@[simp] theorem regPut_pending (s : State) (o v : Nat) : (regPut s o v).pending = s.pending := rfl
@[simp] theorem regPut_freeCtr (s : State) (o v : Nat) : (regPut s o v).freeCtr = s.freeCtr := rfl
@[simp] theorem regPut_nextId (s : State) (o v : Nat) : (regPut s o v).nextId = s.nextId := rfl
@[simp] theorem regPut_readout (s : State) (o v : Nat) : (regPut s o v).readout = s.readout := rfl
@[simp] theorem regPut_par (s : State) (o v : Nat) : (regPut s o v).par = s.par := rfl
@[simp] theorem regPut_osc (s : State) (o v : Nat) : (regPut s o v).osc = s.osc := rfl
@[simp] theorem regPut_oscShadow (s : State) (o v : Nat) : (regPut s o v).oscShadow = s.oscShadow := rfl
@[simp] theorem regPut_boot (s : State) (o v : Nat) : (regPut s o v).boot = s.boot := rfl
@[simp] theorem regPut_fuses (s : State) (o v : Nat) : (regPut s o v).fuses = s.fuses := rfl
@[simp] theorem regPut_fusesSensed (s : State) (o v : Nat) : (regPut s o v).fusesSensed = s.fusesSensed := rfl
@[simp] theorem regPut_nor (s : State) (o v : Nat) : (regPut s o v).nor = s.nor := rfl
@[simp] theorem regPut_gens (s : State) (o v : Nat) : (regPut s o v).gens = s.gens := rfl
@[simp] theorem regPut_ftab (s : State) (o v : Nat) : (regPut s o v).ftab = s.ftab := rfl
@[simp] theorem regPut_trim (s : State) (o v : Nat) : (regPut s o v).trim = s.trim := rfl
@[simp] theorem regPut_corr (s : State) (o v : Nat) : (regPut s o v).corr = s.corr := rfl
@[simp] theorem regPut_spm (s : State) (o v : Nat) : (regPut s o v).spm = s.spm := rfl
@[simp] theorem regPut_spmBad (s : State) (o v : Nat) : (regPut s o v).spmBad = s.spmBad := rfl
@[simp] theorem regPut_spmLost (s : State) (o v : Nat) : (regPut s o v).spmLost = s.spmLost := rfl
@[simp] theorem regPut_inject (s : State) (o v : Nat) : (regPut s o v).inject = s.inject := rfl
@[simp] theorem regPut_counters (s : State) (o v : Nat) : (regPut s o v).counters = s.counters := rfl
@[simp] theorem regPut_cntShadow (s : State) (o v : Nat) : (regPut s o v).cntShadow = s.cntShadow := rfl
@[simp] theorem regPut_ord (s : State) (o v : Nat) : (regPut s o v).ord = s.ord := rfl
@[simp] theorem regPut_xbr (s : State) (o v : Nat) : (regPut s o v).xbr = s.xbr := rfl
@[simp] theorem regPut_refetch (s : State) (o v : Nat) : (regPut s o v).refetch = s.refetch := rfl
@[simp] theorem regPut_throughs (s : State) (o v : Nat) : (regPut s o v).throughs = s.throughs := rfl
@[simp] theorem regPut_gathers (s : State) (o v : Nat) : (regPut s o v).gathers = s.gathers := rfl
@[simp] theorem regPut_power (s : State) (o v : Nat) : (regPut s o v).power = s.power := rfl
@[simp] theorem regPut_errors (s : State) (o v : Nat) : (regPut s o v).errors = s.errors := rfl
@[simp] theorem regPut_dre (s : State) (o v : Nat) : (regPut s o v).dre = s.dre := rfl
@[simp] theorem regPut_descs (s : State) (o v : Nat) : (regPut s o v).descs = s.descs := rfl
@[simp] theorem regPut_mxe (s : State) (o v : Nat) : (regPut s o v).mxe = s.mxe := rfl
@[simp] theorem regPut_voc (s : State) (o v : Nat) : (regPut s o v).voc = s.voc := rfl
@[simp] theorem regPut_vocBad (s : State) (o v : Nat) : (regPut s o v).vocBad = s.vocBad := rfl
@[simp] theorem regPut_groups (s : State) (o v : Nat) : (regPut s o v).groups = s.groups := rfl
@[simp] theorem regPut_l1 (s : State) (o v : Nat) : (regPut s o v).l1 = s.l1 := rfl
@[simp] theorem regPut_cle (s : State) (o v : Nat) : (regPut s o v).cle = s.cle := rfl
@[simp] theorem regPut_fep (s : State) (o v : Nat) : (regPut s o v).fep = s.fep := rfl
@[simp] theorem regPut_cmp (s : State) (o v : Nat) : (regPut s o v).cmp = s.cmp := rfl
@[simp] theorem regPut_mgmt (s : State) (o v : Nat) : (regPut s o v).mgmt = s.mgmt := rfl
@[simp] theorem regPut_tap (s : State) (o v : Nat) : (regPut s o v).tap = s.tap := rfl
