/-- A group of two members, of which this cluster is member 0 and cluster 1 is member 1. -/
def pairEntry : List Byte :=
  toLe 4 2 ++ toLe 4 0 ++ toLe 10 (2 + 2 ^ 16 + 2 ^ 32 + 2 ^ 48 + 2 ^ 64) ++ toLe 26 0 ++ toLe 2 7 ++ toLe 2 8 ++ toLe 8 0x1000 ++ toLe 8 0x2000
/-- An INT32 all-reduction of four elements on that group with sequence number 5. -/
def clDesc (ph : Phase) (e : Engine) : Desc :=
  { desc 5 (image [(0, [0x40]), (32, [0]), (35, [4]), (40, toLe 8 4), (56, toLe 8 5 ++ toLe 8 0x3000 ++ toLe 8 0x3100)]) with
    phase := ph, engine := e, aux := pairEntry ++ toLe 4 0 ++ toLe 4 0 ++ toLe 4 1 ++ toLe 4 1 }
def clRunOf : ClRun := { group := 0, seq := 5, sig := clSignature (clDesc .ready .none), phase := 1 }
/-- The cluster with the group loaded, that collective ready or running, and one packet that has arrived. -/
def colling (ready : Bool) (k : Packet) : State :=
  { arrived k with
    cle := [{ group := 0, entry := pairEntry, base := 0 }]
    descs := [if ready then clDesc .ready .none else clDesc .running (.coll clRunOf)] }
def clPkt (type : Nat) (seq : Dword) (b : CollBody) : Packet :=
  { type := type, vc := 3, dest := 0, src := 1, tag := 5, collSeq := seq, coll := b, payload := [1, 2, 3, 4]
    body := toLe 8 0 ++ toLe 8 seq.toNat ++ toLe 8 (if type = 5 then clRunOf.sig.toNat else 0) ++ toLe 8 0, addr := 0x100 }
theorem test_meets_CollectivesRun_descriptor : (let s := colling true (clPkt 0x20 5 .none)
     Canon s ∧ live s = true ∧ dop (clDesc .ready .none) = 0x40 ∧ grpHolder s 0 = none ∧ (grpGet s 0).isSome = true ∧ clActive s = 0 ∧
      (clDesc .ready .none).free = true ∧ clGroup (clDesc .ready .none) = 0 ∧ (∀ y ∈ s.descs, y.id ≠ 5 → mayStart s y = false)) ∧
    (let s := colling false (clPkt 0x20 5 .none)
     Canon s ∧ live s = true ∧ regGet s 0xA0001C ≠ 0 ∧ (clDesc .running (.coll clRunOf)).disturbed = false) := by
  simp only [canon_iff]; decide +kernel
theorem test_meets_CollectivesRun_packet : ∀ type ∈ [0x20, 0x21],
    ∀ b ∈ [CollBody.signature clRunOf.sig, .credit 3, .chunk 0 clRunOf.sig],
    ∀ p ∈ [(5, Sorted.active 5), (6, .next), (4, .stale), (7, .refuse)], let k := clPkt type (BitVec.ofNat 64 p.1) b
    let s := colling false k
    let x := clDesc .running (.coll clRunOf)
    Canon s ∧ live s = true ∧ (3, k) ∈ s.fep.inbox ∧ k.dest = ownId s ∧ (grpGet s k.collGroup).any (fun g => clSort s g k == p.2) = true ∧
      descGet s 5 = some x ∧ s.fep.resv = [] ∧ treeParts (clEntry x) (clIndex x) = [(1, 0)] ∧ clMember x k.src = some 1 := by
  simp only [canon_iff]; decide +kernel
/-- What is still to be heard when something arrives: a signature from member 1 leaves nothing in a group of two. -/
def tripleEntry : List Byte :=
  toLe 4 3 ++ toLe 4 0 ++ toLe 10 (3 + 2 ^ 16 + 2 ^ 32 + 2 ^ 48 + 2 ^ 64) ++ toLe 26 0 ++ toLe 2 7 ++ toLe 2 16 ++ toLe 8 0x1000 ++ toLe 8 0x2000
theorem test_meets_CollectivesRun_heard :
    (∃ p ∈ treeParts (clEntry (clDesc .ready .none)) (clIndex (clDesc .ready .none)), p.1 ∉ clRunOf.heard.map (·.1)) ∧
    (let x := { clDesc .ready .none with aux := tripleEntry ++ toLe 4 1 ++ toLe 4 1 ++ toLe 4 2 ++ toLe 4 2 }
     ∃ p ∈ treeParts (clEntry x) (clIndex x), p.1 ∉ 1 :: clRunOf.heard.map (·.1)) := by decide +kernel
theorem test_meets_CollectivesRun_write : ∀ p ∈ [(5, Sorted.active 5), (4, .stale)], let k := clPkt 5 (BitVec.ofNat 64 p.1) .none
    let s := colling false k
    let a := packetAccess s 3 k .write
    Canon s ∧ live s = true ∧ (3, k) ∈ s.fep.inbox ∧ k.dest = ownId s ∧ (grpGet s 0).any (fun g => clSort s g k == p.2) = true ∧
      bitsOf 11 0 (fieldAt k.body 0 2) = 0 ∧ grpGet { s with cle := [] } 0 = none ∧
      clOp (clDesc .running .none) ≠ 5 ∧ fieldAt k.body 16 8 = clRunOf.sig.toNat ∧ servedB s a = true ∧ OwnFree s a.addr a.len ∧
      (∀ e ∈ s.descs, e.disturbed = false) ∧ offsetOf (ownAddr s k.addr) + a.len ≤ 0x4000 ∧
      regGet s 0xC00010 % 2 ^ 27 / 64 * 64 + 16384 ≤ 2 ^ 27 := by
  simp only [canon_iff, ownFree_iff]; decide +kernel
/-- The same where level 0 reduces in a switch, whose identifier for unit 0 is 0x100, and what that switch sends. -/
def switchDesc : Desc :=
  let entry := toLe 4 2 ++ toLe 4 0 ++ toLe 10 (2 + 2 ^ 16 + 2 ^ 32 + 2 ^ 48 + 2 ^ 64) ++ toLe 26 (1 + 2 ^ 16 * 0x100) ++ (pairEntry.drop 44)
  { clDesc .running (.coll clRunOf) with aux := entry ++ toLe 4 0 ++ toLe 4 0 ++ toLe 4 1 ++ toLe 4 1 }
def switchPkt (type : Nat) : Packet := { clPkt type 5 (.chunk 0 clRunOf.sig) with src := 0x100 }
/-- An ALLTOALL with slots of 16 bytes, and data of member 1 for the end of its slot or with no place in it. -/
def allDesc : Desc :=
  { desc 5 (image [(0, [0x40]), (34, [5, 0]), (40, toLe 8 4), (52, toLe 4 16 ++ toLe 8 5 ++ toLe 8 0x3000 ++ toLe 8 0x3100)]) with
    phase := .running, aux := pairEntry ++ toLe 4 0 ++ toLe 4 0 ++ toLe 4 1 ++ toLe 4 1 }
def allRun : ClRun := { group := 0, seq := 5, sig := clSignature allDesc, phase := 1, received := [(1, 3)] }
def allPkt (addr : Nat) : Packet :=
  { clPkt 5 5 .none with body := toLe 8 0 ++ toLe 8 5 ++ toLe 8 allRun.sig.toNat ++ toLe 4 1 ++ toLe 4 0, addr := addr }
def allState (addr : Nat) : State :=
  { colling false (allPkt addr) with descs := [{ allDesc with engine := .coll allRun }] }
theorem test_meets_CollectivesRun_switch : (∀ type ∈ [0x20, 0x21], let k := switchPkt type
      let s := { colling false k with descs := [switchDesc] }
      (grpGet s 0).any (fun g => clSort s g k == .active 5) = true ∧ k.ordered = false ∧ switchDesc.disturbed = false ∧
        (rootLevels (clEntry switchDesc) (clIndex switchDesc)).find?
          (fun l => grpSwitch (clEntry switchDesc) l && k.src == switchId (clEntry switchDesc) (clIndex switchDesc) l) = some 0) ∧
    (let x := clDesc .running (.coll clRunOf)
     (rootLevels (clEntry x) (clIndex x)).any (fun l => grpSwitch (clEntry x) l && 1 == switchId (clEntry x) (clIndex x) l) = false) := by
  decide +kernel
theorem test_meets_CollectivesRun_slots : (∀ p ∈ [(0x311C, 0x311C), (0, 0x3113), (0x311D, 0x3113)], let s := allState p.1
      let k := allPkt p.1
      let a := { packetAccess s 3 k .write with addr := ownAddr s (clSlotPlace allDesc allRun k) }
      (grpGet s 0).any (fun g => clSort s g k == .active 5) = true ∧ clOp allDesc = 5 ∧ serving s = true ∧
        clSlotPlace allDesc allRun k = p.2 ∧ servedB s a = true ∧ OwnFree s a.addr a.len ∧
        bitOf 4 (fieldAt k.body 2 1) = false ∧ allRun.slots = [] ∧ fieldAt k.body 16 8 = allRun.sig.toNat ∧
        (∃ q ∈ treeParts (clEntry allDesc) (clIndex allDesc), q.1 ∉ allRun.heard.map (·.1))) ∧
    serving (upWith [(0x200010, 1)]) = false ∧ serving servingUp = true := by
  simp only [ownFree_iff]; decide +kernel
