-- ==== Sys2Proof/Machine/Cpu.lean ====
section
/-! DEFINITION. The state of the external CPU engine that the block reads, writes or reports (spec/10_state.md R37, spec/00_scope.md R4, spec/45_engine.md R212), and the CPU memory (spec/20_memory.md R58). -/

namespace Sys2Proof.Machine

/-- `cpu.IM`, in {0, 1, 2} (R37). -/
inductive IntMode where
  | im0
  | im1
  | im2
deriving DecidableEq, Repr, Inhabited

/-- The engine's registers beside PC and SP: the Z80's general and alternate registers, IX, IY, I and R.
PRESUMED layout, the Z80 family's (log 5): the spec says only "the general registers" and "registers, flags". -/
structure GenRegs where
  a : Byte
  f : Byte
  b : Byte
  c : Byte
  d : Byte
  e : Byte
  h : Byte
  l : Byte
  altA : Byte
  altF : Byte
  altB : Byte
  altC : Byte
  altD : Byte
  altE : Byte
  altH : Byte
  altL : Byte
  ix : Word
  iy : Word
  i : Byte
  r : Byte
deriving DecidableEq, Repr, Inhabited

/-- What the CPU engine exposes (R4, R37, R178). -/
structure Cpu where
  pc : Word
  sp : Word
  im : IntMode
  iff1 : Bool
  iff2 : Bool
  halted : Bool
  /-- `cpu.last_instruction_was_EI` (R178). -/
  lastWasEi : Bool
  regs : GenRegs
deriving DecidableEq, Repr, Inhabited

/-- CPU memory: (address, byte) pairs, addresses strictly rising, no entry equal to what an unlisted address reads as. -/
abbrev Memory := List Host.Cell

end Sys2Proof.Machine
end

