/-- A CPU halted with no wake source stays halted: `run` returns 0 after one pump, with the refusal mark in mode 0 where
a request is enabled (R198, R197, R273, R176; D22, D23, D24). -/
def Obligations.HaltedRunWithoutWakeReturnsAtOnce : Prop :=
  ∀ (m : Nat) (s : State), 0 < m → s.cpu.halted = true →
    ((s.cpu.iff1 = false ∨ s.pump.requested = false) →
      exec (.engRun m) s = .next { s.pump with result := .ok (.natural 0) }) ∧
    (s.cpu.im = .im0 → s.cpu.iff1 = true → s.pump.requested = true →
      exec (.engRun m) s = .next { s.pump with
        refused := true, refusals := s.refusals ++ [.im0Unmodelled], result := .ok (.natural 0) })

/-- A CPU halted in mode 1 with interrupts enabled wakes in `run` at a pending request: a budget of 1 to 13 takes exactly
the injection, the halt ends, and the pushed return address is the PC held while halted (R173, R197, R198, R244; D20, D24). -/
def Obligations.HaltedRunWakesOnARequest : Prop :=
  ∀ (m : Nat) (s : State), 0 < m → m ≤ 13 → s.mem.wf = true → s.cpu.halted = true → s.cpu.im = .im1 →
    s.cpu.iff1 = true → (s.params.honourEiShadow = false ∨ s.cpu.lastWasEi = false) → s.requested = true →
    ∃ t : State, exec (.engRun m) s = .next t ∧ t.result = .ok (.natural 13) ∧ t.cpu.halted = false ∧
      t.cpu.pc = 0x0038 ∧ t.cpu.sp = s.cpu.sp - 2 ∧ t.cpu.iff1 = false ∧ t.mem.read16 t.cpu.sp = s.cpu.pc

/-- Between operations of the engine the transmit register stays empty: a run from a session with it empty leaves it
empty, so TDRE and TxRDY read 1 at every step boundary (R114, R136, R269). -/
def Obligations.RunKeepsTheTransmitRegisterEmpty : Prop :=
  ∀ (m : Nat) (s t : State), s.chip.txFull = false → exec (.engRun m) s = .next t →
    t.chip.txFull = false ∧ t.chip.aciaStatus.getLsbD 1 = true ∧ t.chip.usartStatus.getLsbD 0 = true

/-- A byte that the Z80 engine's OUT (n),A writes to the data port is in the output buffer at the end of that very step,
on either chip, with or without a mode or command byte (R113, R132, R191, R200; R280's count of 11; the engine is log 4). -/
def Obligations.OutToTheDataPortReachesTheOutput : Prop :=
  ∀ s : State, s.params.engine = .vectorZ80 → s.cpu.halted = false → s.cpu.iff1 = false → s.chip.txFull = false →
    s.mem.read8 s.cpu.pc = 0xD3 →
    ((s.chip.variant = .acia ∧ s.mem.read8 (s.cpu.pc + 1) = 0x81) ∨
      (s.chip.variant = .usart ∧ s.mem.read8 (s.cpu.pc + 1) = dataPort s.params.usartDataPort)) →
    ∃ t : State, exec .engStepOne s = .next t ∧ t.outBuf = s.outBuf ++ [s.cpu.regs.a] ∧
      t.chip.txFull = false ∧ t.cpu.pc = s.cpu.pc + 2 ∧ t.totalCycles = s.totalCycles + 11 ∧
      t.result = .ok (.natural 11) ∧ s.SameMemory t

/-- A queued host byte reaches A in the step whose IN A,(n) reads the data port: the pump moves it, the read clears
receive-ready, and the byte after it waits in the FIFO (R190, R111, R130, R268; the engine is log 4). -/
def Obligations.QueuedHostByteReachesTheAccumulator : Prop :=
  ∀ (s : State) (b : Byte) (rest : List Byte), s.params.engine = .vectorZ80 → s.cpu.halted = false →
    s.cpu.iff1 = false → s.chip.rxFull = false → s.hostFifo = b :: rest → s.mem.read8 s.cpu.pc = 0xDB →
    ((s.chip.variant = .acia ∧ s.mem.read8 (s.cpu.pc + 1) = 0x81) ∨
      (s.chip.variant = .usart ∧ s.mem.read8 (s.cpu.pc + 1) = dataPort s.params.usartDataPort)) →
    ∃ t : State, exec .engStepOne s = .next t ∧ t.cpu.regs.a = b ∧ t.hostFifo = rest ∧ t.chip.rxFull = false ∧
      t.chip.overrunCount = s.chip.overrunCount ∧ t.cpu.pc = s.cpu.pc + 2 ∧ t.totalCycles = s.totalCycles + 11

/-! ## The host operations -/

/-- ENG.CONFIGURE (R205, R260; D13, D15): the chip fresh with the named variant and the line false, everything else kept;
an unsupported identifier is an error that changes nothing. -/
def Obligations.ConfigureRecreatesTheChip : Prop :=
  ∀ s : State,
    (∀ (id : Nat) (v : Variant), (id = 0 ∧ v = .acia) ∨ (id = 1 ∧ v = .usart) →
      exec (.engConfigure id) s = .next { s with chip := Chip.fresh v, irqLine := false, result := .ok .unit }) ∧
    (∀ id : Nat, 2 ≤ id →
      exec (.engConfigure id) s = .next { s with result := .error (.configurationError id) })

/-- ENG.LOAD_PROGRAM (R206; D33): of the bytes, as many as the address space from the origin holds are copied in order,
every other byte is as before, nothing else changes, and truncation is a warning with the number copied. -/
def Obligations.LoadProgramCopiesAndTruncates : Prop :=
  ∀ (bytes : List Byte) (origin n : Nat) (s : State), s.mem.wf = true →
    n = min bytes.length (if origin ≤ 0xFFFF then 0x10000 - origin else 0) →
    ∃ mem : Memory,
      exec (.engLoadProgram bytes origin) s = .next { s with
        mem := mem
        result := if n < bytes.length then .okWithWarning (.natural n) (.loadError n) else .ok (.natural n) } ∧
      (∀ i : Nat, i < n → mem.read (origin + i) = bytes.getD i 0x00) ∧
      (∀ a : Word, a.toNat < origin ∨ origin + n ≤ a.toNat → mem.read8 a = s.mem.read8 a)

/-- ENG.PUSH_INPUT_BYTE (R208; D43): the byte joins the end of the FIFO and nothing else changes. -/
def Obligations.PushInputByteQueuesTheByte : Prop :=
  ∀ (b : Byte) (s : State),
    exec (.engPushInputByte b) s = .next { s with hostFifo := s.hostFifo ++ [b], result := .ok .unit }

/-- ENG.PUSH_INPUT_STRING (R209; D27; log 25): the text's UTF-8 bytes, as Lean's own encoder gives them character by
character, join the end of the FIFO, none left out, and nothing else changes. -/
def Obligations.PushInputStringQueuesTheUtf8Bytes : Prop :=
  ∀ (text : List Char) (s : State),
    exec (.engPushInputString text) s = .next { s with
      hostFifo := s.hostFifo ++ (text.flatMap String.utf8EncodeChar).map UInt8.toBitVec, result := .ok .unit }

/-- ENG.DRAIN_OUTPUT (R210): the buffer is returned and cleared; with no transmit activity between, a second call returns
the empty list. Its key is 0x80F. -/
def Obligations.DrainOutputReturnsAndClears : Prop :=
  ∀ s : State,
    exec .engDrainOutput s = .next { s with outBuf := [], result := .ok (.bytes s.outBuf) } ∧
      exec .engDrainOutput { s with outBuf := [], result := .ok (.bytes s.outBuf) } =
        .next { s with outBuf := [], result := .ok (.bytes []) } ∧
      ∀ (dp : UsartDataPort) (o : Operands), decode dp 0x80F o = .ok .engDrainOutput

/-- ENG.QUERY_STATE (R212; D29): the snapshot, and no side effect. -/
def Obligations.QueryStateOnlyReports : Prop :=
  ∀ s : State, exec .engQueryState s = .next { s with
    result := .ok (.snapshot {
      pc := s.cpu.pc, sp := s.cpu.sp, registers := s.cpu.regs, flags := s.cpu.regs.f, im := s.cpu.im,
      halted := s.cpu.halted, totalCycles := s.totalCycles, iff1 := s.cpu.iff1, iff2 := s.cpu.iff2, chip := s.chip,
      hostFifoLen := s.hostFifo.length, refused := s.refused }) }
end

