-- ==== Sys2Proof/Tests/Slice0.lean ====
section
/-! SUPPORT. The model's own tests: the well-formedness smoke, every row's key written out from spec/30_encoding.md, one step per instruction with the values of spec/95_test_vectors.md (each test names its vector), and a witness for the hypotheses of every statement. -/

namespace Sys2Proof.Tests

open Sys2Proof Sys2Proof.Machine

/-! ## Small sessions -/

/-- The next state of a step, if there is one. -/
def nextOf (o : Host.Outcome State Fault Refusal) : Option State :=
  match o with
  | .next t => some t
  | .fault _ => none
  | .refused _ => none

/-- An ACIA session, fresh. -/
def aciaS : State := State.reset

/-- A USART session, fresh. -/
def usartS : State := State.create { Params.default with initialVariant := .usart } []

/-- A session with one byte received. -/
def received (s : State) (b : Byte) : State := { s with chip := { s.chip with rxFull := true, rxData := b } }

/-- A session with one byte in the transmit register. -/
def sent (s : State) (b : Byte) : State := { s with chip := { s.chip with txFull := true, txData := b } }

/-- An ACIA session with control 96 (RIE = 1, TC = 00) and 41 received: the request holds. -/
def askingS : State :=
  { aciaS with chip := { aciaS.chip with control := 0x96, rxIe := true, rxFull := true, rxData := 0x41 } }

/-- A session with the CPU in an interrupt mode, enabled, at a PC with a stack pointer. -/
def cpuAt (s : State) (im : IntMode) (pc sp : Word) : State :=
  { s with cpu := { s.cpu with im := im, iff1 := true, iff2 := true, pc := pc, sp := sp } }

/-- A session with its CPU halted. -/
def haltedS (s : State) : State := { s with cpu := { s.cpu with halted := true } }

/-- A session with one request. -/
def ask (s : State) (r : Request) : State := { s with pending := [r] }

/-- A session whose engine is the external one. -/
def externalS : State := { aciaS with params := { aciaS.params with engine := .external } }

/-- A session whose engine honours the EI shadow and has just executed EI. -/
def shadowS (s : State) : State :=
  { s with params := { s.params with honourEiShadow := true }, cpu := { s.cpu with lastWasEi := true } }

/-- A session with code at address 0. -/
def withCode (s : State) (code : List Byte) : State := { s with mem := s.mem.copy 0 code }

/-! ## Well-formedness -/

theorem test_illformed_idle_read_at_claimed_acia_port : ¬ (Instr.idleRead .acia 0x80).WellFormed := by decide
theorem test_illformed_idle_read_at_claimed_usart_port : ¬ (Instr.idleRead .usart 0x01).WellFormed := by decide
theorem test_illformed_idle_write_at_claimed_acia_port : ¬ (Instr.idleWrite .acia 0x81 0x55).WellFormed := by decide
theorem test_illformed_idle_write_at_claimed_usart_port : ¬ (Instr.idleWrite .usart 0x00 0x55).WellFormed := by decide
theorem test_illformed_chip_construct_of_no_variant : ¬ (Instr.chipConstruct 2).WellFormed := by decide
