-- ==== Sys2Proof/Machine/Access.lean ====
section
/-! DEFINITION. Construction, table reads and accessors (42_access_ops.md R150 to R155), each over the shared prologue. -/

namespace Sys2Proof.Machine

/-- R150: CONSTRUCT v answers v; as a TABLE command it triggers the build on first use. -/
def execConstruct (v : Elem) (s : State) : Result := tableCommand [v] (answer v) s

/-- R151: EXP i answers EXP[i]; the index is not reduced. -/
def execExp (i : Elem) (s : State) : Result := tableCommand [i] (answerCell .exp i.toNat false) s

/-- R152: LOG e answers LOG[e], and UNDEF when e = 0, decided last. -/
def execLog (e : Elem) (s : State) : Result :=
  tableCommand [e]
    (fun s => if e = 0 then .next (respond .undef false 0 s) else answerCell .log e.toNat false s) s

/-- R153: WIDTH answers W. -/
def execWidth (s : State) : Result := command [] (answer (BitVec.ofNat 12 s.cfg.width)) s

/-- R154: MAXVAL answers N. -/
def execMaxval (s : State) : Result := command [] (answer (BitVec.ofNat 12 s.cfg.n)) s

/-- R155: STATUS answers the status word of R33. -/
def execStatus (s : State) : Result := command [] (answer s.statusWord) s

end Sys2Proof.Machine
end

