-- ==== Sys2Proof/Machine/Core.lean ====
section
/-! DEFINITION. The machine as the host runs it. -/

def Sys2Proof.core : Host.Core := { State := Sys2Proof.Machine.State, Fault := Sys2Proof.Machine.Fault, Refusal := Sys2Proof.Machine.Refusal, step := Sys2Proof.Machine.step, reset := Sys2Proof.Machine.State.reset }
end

# # #

### Exercise instructions
Reproduce each line of the records in which the word "engConfigure" appears.

### Response area
      exec (.engConfigure id) s = .next { s with chip := Chip.fresh v, irqLine := false, result := .ok .unit }) ∧
      exec (.engConfigure id) s = .next { s with result := .error (.configurationError id) })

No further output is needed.